/-! ## modCl -/

@[simp] theorem modCl_pending (n : Nat) (f : Cluster → Cluster) (s : State) : (s.modCl n f).pending = s.pending := rfl
@[simp] theorem modCl_out (n : Nat) (f : Cluster → Cluster) (s : State) : (s.modCl n f).out = s.out := rfl
@[simp] theorem modCl_freeCtr (n : Nat) (f : Cluster → Cluster) (s : State) : (s.modCl n f).freeCtr = s.freeCtr := rfl
@[simp] theorem modCl_elapsed (n : Nat) (f : Cluster → Cluster) (s : State) : (s.modCl n f).elapsed = s.elapsed := rfl
@[simp] theorem modCl_oscPhase (n : Nat) (f : Cluster → Cluster) (s : State) : (s.modCl n f).oscPhase = s.oscPhase := rfl
@[simp] theorem modCl_vaon (n : Nat) (f : Cluster → Cluster) (s : State) : (s.modCl n f).vaon = s.vaon := rfl
@[simp] theorem modCl_supply (n : Nat) (f : Cluster → Cluster) (s : State) : (s.modCl n f).supply = s.supply := rfl
@[simp] theorem modCl_epoch (n : Nat) (f : Cluster → Cluster) (s : State) : (s.modCl n f).epoch = s.epoch := rfl
@[simp] theorem modCl_sync (n : Nat) (f : Cluster → Cluster) (s : State) : (s.modCl n f).sync = s.sync := rfl
@[simp] theorem modCl_edgeKey (n : Nat) (f : Cluster → Cluster) (s : State) : (s.modCl n f).edgeKey = s.edgeKey := rfl
@[simp] theorem modCl_dom (n : Nat) (f : Cluster → Cluster) (s : State) : (s.modCl n f).dom = s.dom := rfl
@[simp] theorem modCl_csh (n : Nat) (f : Cluster → Cluster) (s : State) : (s.modCl n f).csh = s.csh := rfl
@[simp] theorem modCl_cshNew (n : Nat) (f : Cluster → Cluster) (s : State) : (s.modCl n f).cshNew = s.cshNew := rfl
@[simp] theorem modCl_assembled (n : Nat) (f : Cluster → Cluster) (s : State) : (s.modCl n f).assembled = s.assembled := rfl
@[simp] theorem modCl_ctx (n : Nat) (f : Cluster → Cluster) (s : State) : (s.modCl n f).ctx = s.ctx := rfl
@[simp] theorem modCl_cueQ (n : Nat) (f : Cluster → Cluster) (s : State) : (s.modCl n f).cueQ = s.cueQ := rfl
@[simp] theorem modCl_cueDrop (n : Nat) (f : Cluster → Cluster) (s : State) : (s.modCl n f).cueDrop = s.cueDrop := rfl
@[simp] theorem modCl_cueSkip (n : Nat) (f : Cluster → Cluster) (s : State) : (s.modCl n f).cueSkip = s.cueSkip := rfl
@[simp] theorem modCl_up (n : Nat) (f : Cluster → Cluster) (s : State) : (s.modCl n f).up = s.up := rfl
@[simp] theorem modCl_msgs (n : Nat) (f : Cluster → Cluster) (s : State) : (s.modCl n f).msgs = s.msgs := rfl
@[simp] theorem modCl_reclaim (n : Nat) (f : Cluster → Cluster) (s : State) : (s.modCl n f).reclaim = s.reclaim := rfl
@[simp] theorem modCl_ledgerErr (n : Nat) (f : Cluster → Cluster) (s : State) : (s.modCl n f).ledgerErr = s.ledgerErr := rfl
@[simp] theorem modCl_bal (n : Nat) (f : Cluster → Cluster) (s : State) : (s.modCl n f).bal = s.bal := rfl
@[simp] theorem modCl_busSeq (n : Nat) (f : Cluster → Cluster) (s : State) : (s.modCl n f).busSeq = s.busSeq := rfl
@[simp] theorem modCl_busAt (n : Nat) (f : Cluster → Cluster) (s : State) : (s.modCl n f).busAt = s.busAt := rfl
@[simp] theorem modCl_busDue (n : Nat) (f : Cluster → Cluster) (s : State) : (s.modCl n f).busDue = s.busDue := rfl
@[simp] theorem modCl_trigs (n : Nat) (f : Cluster → Cluster) (s : State) : (s.modCl n f).trigs = s.trigs := rfl
@[simp] theorem modCl_slt (n : Nat) (f : Cluster → Cluster) (s : State) : (s.modCl n f).slt = s.slt := rfl
@[simp] theorem modCl_ch (n : Nat) (f : Cluster → Cluster) (s : State) : (s.modCl n f).ch = s.ch := rfl
@[simp] theorem modCl_vrtCfg (n : Nat) (f : Cluster → Cluster) (s : State) : (s.modCl n f).vrtCfg = s.vrtCfg := rfl
@[simp] theorem modCl_vrtCap (n : Nat) (f : Cluster → Cluster) (s : State) : (s.modCl n f).vrtCap = s.vrtCap := rfl
@[simp] theorem modCl_host (n : Nat) (f : Cluster → Cluster) (s : State) : (s.modCl n f).host = s.host := rfl
@[simp] theorem modCl_flt (n : Nat) (f : Cluster → Cluster) (s : State) : (s.modCl n f).flt = s.flt := rfl
@[simp] theorem modCl_irq (n : Nat) (f : Cluster → Cluster) (s : State) : (s.modCl n f).irq = s.irq := rfl
@[simp] theorem modCl_nv (n : Nat) (f : Cluster → Cluster) (s : State) : (s.modCl n f).nv = s.nv := rfl
@[simp] theorem modCl_stamps (n : Nat) (f : Cluster → Cluster) (s : State) : (s.modCl n f).stamps = s.stamps := rfl
@[simp] theorem modCl_probes (n : Nat) (f : Cluster → Cluster) (s : State) : (s.modCl n f).probes = s.probes := rfl
@[simp] theorem modCl_selft (n : Nat) (f : Cluster → Cluster) (s : State) : (s.modCl n f).selft = s.selft := rfl
@[simp] theorem modCl_march (n : Nat) (f : Cluster → Cluster) (s : State) : (s.modCl n f).march = s.march := rfl
@[simp] theorem modCl_sec (n : Nat) (f : Cluster → Cluster) (s : State) : (s.modCl n f).sec = s.sec := rfl
@[simp] theorem modCl_latches (n : Nat) (f : Cluster → Cluster) (s : State) : (s.modCl n f).latches = s.latches := rfl
@[simp] theorem modCl_epochLo (n : Nat) (f : Cluster → Cluster) (s : State) : (s.modCl n f).epochLo = s.epochLo := rfl
@[simp] theorem modCl_board (n : Nat) (f : Cluster → Cluster) (s : State) : (s.modCl n f).board = s.board := rfl
@[simp] theorem modCl_buses (n : Nat) (f : Cluster → Cluster) (s : State) : (s.modCl n f).buses = s.buses := rfl
@[simp] theorem modCl_legacy (n : Nat) (f : Cluster → Cluster) (s : State) : (s.modCl n f).legacy = s.legacy := rfl
@[simp] theorem modCl_boot (n : Nat) (f : Cluster → Cluster) (s : State) : (s.modCl n f).boot = s.boot := rfl
@[simp] theorem modCl_vin (n : Nat) (f : Cluster → Cluster) (s : State) : (s.modCl n f).vin = s.vin := rfl
@[simp] theorem modCl_trip (n : Nat) (f : Cluster → Cluster) (s : State) : (s.modCl n f).trip = s.trip := rfl
@[simp] theorem modCl_tripClu (n : Nat) (f : Cluster → Cluster) (s : State) : (s.modCl n f).tripClu = s.tripClu := rfl
@[simp] theorem modCl_pins (n : Nat) (f : Cluster → Cluster) (s : State) : (s.modCl n f).pins = s.pins := rfl
@[simp] theorem modCl_pow (n : Nat) (f : Cluster → Cluster) (s : State) : (s.modCl n f).pow = s.pow := rfl
@[simp] theorem modCl_gafClock (n : Nat) (f : Cluster → Cluster) (s : State) : (s.modCl n f).gafClock = s.gafClock := rfl
@[simp] theorem modCl_gafIdle (n : Nat) (f : Cluster → Cluster) (s : State) : (s.modCl n f).gafIdle = s.gafIdle := rfl
@[simp] theorem modCl_stalled (n : Nat) (f : Cluster → Cluster) (s : State) : (s.modCl n f).stalled = s.stalled := rfl
@[simp] theorem modCl_sramCorr (n : Nat) (f : Cluster → Cluster) (s : State) : (s.modCl n f).sramCorr = s.sramCorr := rfl
@[simp] theorem modCl_secCorr (n : Nat) (f : Cluster → Cluster) (s : State) : (s.modCl n f).secCorr = s.secCorr := rfl
@[simp] theorem modCl_retCorr (n : Nat) (f : Cluster → Cluster) (s : State) : (s.modCl n f).retCorr = s.retCorr := rfl

/-! ## modCell -/

@[simp] theorem modCell_pending (n k : Nat) (f : Cell → Cell) (s : State) : (s.modCell n k f).pending = s.pending := rfl
@[simp] theorem modCell_out (n k : Nat) (f : Cell → Cell) (s : State) : (s.modCell n k f).out = s.out := rfl
@[simp] theorem modCell_freeCtr (n k : Nat) (f : Cell → Cell) (s : State) : (s.modCell n k f).freeCtr = s.freeCtr := rfl
@[simp] theorem modCell_elapsed (n k : Nat) (f : Cell → Cell) (s : State) : (s.modCell n k f).elapsed = s.elapsed := rfl
@[simp] theorem modCell_oscPhase (n k : Nat) (f : Cell → Cell) (s : State) : (s.modCell n k f).oscPhase = s.oscPhase := rfl
@[simp] theorem modCell_vaon (n k : Nat) (f : Cell → Cell) (s : State) : (s.modCell n k f).vaon = s.vaon := rfl
@[simp] theorem modCell_supply (n k : Nat) (f : Cell → Cell) (s : State) : (s.modCell n k f).supply = s.supply := rfl
@[simp] theorem modCell_epoch (n k : Nat) (f : Cell → Cell) (s : State) : (s.modCell n k f).epoch = s.epoch := rfl
@[simp] theorem modCell_sync (n k : Nat) (f : Cell → Cell) (s : State) : (s.modCell n k f).sync = s.sync := rfl
@[simp] theorem modCell_edgeKey (n k : Nat) (f : Cell → Cell) (s : State) : (s.modCell n k f).edgeKey = s.edgeKey := rfl
@[simp] theorem modCell_dom (n k : Nat) (f : Cell → Cell) (s : State) : (s.modCell n k f).dom = s.dom := rfl
@[simp] theorem modCell_csh (n k : Nat) (f : Cell → Cell) (s : State) : (s.modCell n k f).csh = s.csh := rfl
@[simp] theorem modCell_cshNew (n k : Nat) (f : Cell → Cell) (s : State) : (s.modCell n k f).cshNew = s.cshNew := rfl
@[simp] theorem modCell_assembled (n k : Nat) (f : Cell → Cell) (s : State) : (s.modCell n k f).assembled = s.assembled := rfl
@[simp] theorem modCell_ctx (n k : Nat) (f : Cell → Cell) (s : State) : (s.modCell n k f).ctx = s.ctx := rfl
@[simp] theorem modCell_cueQ (n k : Nat) (f : Cell → Cell) (s : State) : (s.modCell n k f).cueQ = s.cueQ := rfl
@[simp] theorem modCell_cueDrop (n k : Nat) (f : Cell → Cell) (s : State) : (s.modCell n k f).cueDrop = s.cueDrop := rfl
@[simp] theorem modCell_cueSkip (n k : Nat) (f : Cell → Cell) (s : State) : (s.modCell n k f).cueSkip = s.cueSkip := rfl
@[simp] theorem modCell_up (n k : Nat) (f : Cell → Cell) (s : State) : (s.modCell n k f).up = s.up := rfl
@[simp] theorem modCell_msgs (n k : Nat) (f : Cell → Cell) (s : State) : (s.modCell n k f).msgs = s.msgs := rfl
@[simp] theorem modCell_reclaim (n k : Nat) (f : Cell → Cell) (s : State) : (s.modCell n k f).reclaim = s.reclaim := rfl
@[simp] theorem modCell_ledgerErr (n k : Nat) (f : Cell → Cell) (s : State) : (s.modCell n k f).ledgerErr = s.ledgerErr := rfl
@[simp] theorem modCell_bal (n k : Nat) (f : Cell → Cell) (s : State) : (s.modCell n k f).bal = s.bal := rfl
@[simp] theorem modCell_busSeq (n k : Nat) (f : Cell → Cell) (s : State) : (s.modCell n k f).busSeq = s.busSeq := rfl
@[simp] theorem modCell_busAt (n k : Nat) (f : Cell → Cell) (s : State) : (s.modCell n k f).busAt = s.busAt := rfl
@[simp] theorem modCell_busDue (n k : Nat) (f : Cell → Cell) (s : State) : (s.modCell n k f).busDue = s.busDue := rfl
@[simp] theorem modCell_trigs (n k : Nat) (f : Cell → Cell) (s : State) : (s.modCell n k f).trigs = s.trigs := rfl
@[simp] theorem modCell_slt (n k : Nat) (f : Cell → Cell) (s : State) : (s.modCell n k f).slt = s.slt := rfl
@[simp] theorem modCell_ch (n k : Nat) (f : Cell → Cell) (s : State) : (s.modCell n k f).ch = s.ch := rfl
@[simp] theorem modCell_vrtCfg (n k : Nat) (f : Cell → Cell) (s : State) : (s.modCell n k f).vrtCfg = s.vrtCfg := rfl
@[simp] theorem modCell_vrtCap (n k : Nat) (f : Cell → Cell) (s : State) : (s.modCell n k f).vrtCap = s.vrtCap := rfl
@[simp] theorem modCell_host (n k : Nat) (f : Cell → Cell) (s : State) : (s.modCell n k f).host = s.host := rfl
@[simp] theorem modCell_flt (n k : Nat) (f : Cell → Cell) (s : State) : (s.modCell n k f).flt = s.flt := rfl
@[simp] theorem modCell_irq (n k : Nat) (f : Cell → Cell) (s : State) : (s.modCell n k f).irq = s.irq := rfl
@[simp] theorem modCell_nv (n k : Nat) (f : Cell → Cell) (s : State) : (s.modCell n k f).nv = s.nv := rfl
@[simp] theorem modCell_stamps (n k : Nat) (f : Cell → Cell) (s : State) : (s.modCell n k f).stamps = s.stamps := rfl
@[simp] theorem modCell_probes (n k : Nat) (f : Cell → Cell) (s : State) : (s.modCell n k f).probes = s.probes := rfl
@[simp] theorem modCell_selft (n k : Nat) (f : Cell → Cell) (s : State) : (s.modCell n k f).selft = s.selft := rfl
@[simp] theorem modCell_march (n k : Nat) (f : Cell → Cell) (s : State) : (s.modCell n k f).march = s.march := rfl
@[simp] theorem modCell_sec (n k : Nat) (f : Cell → Cell) (s : State) : (s.modCell n k f).sec = s.sec := rfl
@[simp] theorem modCell_latches (n k : Nat) (f : Cell → Cell) (s : State) : (s.modCell n k f).latches = s.latches := rfl
@[simp] theorem modCell_epochLo (n k : Nat) (f : Cell → Cell) (s : State) : (s.modCell n k f).epochLo = s.epochLo := rfl
@[simp] theorem modCell_board (n k : Nat) (f : Cell → Cell) (s : State) : (s.modCell n k f).board = s.board := rfl
@[simp] theorem modCell_buses (n k : Nat) (f : Cell → Cell) (s : State) : (s.modCell n k f).buses = s.buses := rfl
@[simp] theorem modCell_legacy (n k : Nat) (f : Cell → Cell) (s : State) : (s.modCell n k f).legacy = s.legacy := rfl
@[simp] theorem modCell_boot (n k : Nat) (f : Cell → Cell) (s : State) : (s.modCell n k f).boot = s.boot := rfl
@[simp] theorem modCell_vin (n k : Nat) (f : Cell → Cell) (s : State) : (s.modCell n k f).vin = s.vin := rfl
@[simp] theorem modCell_trip (n k : Nat) (f : Cell → Cell) (s : State) : (s.modCell n k f).trip = s.trip := rfl
@[simp] theorem modCell_tripClu (n k : Nat) (f : Cell → Cell) (s : State) : (s.modCell n k f).tripClu = s.tripClu := rfl
@[simp] theorem modCell_pins (n k : Nat) (f : Cell → Cell) (s : State) : (s.modCell n k f).pins = s.pins := rfl
@[simp] theorem modCell_pow (n k : Nat) (f : Cell → Cell) (s : State) : (s.modCell n k f).pow = s.pow := rfl
@[simp] theorem modCell_gafClock (n k : Nat) (f : Cell → Cell) (s : State) : (s.modCell n k f).gafClock = s.gafClock := rfl
@[simp] theorem modCell_gafIdle (n k : Nat) (f : Cell → Cell) (s : State) : (s.modCell n k f).gafIdle = s.gafIdle := rfl
@[simp] theorem modCell_stalled (n k : Nat) (f : Cell → Cell) (s : State) : (s.modCell n k f).stalled = s.stalled := rfl
@[simp] theorem modCell_sramCorr (n k : Nat) (f : Cell → Cell) (s : State) : (s.modCell n k f).sramCorr = s.sramCorr := rfl
@[simp] theorem modCell_secCorr (n k : Nat) (f : Cell → Cell) (s : State) : (s.modCell n k f).secCorr = s.secCorr := rfl
@[simp] theorem modCell_retCorr (n k : Nat) (f : Cell → Cell) (s : State) : (s.modCell n k f).retCorr = s.retCorr := rfl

··········

• **WORK ORDER**:
Of the lines above, extract only those from the line with "k f).selft = s.selft := rfl" to the line with "k f).sec = s.sec := rfl", both included, exactly as written.

• **SOLVED EXERCISE**:
@[simp] theorem modCell_selft (n k : Nat) (f : Cell → Cell) (s : State) : (s.modCell n k f).selft = s.selft := rfl
@[simp] theorem modCell_march (n k : Nat) (f : Cell → Cell) (s : State) : (s.modCell n k f).march = s.march := rfl
@[simp] theorem modCell_sec (n k : Nat) (f : Cell → Cell) (s : State) : (s.modCell n k f).sec = s.sec := rfl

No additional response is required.